◆ Work to complete: Return, from the listing that follows, each line containing the word "VecFields".

================

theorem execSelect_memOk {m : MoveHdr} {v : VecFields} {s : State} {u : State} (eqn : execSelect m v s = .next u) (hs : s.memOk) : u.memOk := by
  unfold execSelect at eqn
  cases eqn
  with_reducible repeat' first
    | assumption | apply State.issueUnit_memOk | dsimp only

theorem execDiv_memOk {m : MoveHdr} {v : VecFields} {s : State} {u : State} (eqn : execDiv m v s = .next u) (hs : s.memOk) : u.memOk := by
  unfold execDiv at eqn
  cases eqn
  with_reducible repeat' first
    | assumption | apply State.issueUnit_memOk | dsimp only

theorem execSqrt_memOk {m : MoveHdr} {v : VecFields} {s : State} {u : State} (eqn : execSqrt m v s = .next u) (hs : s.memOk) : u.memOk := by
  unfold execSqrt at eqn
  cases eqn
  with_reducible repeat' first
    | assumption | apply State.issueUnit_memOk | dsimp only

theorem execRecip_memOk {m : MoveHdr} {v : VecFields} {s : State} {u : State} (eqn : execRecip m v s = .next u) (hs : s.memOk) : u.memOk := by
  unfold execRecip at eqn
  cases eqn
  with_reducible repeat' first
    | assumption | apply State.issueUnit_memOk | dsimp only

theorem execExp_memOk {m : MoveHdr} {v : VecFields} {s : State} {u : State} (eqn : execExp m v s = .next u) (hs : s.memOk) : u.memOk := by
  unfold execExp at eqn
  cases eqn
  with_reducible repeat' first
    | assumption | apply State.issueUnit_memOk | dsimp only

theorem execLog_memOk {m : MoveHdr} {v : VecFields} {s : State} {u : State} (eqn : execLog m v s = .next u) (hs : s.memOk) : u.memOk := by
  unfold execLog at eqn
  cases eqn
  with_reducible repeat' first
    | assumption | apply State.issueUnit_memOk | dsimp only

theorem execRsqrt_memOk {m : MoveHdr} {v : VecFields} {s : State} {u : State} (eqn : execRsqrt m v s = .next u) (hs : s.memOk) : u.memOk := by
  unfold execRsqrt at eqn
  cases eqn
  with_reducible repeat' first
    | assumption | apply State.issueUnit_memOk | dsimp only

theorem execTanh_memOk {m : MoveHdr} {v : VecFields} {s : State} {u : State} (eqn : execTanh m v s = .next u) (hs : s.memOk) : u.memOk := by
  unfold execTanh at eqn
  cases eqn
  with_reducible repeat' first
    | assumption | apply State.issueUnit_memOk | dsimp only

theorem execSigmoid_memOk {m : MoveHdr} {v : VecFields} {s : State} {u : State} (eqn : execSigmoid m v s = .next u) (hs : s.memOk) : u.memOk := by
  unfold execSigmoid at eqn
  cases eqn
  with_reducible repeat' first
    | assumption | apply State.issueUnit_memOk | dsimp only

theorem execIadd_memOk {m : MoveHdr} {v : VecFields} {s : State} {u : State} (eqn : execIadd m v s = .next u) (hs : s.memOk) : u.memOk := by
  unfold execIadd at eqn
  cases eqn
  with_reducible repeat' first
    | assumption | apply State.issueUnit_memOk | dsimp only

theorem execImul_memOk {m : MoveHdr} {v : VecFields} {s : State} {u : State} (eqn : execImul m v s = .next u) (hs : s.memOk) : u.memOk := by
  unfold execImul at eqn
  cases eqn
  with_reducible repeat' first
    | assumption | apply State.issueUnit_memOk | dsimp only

================

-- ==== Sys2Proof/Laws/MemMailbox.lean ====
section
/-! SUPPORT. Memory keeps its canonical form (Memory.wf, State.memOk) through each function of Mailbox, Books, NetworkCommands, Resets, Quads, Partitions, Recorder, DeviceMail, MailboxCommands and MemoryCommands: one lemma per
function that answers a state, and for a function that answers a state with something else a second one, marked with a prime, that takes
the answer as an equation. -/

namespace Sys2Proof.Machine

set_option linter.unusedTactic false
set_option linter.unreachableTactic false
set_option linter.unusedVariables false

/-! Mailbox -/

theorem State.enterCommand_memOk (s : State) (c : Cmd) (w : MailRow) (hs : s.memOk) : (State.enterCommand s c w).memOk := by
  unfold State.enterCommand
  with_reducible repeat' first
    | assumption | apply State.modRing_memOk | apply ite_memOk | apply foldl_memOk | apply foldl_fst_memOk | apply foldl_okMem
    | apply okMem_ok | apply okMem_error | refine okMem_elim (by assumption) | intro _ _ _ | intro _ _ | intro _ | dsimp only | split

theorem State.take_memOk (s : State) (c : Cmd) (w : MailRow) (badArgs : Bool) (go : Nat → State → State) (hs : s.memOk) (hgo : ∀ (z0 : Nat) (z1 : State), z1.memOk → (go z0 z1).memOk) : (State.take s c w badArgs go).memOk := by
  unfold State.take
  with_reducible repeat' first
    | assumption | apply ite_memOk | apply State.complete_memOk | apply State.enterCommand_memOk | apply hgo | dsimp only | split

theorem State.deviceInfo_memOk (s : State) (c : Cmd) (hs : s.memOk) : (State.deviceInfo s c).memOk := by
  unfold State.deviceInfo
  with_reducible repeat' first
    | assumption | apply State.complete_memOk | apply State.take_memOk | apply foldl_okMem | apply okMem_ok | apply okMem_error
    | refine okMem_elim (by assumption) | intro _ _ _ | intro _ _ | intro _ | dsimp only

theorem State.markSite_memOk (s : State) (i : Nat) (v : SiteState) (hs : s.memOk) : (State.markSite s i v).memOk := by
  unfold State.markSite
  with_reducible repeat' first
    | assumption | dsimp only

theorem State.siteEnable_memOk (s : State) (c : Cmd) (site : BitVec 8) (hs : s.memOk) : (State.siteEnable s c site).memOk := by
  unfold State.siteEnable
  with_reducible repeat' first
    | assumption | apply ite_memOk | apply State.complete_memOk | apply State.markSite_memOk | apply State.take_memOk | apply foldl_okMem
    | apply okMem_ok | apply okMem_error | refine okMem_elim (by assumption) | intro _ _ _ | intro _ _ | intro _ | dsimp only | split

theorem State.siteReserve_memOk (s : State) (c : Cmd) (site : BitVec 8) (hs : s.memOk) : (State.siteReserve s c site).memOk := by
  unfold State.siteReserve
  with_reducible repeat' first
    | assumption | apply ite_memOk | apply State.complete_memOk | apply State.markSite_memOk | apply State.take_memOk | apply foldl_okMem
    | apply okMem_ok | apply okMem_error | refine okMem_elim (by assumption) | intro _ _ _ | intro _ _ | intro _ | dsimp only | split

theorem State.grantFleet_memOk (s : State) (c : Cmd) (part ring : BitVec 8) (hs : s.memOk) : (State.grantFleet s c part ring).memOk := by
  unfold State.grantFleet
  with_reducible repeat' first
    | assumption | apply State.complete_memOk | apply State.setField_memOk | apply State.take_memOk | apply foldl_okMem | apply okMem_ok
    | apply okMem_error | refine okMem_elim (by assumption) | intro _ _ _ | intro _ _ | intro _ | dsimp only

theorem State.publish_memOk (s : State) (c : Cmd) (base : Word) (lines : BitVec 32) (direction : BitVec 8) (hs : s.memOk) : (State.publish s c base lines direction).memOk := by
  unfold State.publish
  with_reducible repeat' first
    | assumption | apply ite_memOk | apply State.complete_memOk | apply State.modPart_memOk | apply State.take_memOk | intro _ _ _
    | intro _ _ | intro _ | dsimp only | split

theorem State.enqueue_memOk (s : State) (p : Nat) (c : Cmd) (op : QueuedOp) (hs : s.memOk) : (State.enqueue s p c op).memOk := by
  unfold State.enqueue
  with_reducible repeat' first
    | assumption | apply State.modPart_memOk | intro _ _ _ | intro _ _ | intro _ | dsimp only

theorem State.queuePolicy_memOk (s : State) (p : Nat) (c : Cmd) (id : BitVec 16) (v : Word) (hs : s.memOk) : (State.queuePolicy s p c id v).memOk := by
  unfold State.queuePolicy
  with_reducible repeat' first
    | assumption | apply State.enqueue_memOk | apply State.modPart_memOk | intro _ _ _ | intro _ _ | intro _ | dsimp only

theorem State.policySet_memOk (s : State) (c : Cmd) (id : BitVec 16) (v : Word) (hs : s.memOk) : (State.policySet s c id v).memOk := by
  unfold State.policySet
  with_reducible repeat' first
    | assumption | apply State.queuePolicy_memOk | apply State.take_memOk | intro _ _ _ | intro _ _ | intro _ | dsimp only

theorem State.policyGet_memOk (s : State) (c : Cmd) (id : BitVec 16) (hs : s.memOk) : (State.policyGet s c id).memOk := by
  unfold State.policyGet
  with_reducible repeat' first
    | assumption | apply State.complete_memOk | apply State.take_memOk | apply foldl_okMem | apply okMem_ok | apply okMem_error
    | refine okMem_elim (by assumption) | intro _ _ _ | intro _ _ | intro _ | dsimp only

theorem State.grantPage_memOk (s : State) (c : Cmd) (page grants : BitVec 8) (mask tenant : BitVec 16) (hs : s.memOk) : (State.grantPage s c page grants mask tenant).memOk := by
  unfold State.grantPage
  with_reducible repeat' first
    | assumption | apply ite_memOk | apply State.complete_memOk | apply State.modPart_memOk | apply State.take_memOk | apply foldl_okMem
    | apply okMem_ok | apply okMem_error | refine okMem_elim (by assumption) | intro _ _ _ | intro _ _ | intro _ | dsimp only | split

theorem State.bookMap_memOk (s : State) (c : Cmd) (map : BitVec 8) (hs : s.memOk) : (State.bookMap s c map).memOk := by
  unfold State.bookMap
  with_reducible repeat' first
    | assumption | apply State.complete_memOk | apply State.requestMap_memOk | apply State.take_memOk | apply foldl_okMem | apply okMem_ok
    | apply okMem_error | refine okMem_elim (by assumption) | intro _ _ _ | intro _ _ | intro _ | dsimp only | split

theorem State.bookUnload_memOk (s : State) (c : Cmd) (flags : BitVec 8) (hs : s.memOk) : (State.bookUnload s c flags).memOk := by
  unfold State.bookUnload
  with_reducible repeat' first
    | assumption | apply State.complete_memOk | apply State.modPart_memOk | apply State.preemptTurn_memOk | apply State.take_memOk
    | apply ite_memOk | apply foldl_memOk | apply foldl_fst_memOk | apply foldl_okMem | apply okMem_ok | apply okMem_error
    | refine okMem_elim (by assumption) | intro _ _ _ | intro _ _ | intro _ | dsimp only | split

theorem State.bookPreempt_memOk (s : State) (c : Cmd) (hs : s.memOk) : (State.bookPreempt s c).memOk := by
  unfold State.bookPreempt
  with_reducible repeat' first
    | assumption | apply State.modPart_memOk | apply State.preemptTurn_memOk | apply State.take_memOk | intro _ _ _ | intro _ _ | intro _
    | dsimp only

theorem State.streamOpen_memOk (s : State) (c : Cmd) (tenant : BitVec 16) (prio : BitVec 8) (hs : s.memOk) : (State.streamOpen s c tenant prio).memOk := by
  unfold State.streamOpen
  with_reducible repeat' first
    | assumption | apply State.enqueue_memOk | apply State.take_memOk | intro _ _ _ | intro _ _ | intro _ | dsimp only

================

◆ Your response:
theorem execSelect_memOk {m : MoveHdr} {v : VecFields} {s : State} {u : State} (eqn : execSelect m v s = .next u) (hs : s.memOk) : u.memOk := by
theorem execDiv_memOk {m : MoveHdr} {v : VecFields} {s : State} {u : State} (eqn : execDiv m v s = .next u) (hs : s.memOk) : u.memOk := by
theorem execSqrt_memOk {m : MoveHdr} {v : VecFields} {s : State} {u : State} (eqn : execSqrt m v s = .next u) (hs : s.memOk) : u.memOk := by
theorem execRecip_memOk {m : MoveHdr} {v : VecFields} {s : State} {u : State} (eqn : execRecip m v s = .next u) (hs : s.memOk) : u.memOk := by
theorem execExp_memOk {m : MoveHdr} {v : VecFields} {s : State} {u : State} (eqn : execExp m v s = .next u) (hs : s.memOk) : u.memOk := by
theorem execLog_memOk {m : MoveHdr} {v : VecFields} {s : State} {u : State} (eqn : execLog m v s = .next u) (hs : s.memOk) : u.memOk := by
theorem execRsqrt_memOk {m : MoveHdr} {v : VecFields} {s : State} {u : State} (eqn : execRsqrt m v s = .next u) (hs : s.memOk) : u.memOk := by
theorem execTanh_memOk {m : MoveHdr} {v : VecFields} {s : State} {u : State} (eqn : execTanh m v s = .next u) (hs : s.memOk) : u.memOk := by
theorem execSigmoid_memOk {m : MoveHdr} {v : VecFields} {s : State} {u : State} (eqn : execSigmoid m v s = .next u) (hs : s.memOk) : u.memOk := by
theorem execIadd_memOk {m : MoveHdr} {v : VecFields} {s : State} {u : State} (eqn : execIadd m v s = .next u) (hs : s.memOk) : u.memOk := by
theorem execImul_memOk {m : MoveHdr} {v : VecFields} {s : State} {u : State} (eqn : execImul m v s = .next u) (hs : s.memOk) : u.memOk := by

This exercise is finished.